12.45 Uhr: Halbes Stündchen auf der Couch gelegen und der Großen
Gesellschaft beim Essen geleistet (ich bin noch satt vom Franzbrötchen).
Jetzt werfe ich kurz einen Blick auf den Kofferrauminhalt, den die
Missi gestern gepackt hat und hole ebendieselbe dann von der
Schule ab. Vorher halte ich aber noch an der Apotheke,
um meine Rezepte einzulösen. Pünktlich mit der Klingel bin
ich an der Schule und die Missi springt ins Auto.
Wir fahren direkt weiter an den Stall und greifen unterwegs schnell
noch Essen ab - SEHR schnell sogar, denn wir stehen auf dem
Weg in die Stadt dramatisch im Stau. Mittags um eins.
Es wird echt immer doller.... Immerhin hat meine 
Beifahrerin so schon mal die Gelegenheit, sich schlangengleich aus 
den Schul- und in ihre Reitklamotten zu winden ;-)
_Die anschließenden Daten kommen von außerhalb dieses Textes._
-- ==== Sys2Proof/Machine/Deliver.lean ====
section
/-! DEFINITION. The hub endpoint takes a message by its type (R95), and the frames that the switch brings it
(R81 to R84). -/

namespace Sys2Proof.Machine

/-- The message that a frame brings the hub endpoint (R81 to R84, R113); a frame that carries none brings
nothing. -/
def EthFrame.message (e : EthFrame) : Option (Byte × Frame) :=
  match e.body with
  | .rvt r => some (r.typ, { hdr := r.hdr, payload := r.payload, crc := r.crc, udpPort := e.dstPort, lensOk := r.lensOk
                             srcIp := e.src, ce := e.ecn = 3 })
  | _ => none

/-- A message of type `typ`, by its meaning; a type that the device does not take ends with UNSUPPORTED
(R95, log 119). -/
def State.message (s : State) (typ : Byte) (f : Frame) : State :=
  match typ.toNat with
  | 0x01 => s.rvtOpen f
  | 0x02 => s.rvtAccept f
  | 0x03 => s.rvtClose f
  | 0x04 => s.rvtAck f
  | 0x05 => s.rvtNak f
  | 0x10 => s.memRead f .none
  | 0x11 => s.memWrite f .none
  | 0x12 => s.memAtomic f
  | 0x13 => s.memSignal f
  | 0x14 => s.memFence f
  | 0x15 => s.rvtCpl f
  | 0x20 => s.mgRead f none
  | 0x21 => s.mgWrite f none
  | 0x22 => s.ptInval f
  | 0x30 => s.engCmd f
  | 0x40 => s.memDrain f
  | 0x41 => s.cohRequest f 0x41 .readS { r := true }
  | 0x42 => s.cohRequest f 0x42 .readE { r := true, w := true }
  | 0x43 => s.cohRequest f 0x43 .upgrade { r := true, w := true }
  | 0x44 => s.cohRequest f 0x44 .wb { w := true }
  | 0x45 => s.cohRequest f 0x45 .evict { r := true }
  | 0x46 => s.cohRecallReceived f
  | 0x48 => s.batonOffer f
  | 0x49 => s.batonData f
  | 0x4A => s.batonCommit f
  | 0x4B => s.batonRelease f
  | 0x4C => s.batonQuery f
  | 0x50 => s.guHeat f
  | 0x54 => s.hdlPeer f
  | 0x5C => s.secAttest f
  | _ => s.withRequest typ f {} (fun _ _ => { bad := false, odd := true }) fun s _ => s

/-- A free output sends its next frame (R447); the hub endpoint takes the message of the one that it gets. -/
def State.outputService (s : State) (o : Nat) : State :=
  match s.serveOutput o with
  | (s, none) => s
  | (s, some e) =>
    match if o = 32 then EthFrame.message e else none with
    | some (typ, f) => s.message typ f
    | none => s

end Sys2Proof.Machine
end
13.40 Uhr: Wir sind am Stall angekommen. Die Missi hat aufgegessen
und verschwindet zügigen Schrittes zu ihrem Pferd, während ich
mich erst mal entspannt zurücklehne und auch was esse. In Ruhe.
Latente Kopfschmerzen habe ich immer noch, aber das Wetter
hat auch wirklich dramatisch gewechselt. Inzwischen ist es kalt und
windig und ich vermute, in spätestens einer halben Stunde wird
es regnen...


14.30 Uhr: Pünktlich in der deutlich wärmeren Halle.

Die Missi und ihr Pony sind schon da und drehen Aufwärmrunden.

Normalerweise sind wir dienstags abends in der Reitschule, 

aber heute hat sie sich hier im Reitbeteiligungsstall 

ausnahmsweise eine Stunde bei der externen Dressurlehrerin

gebucht, die immer nur dienstags kann. Am Wochenende ist

hier Hofturnier und das heute sowas wie die Generalprobe.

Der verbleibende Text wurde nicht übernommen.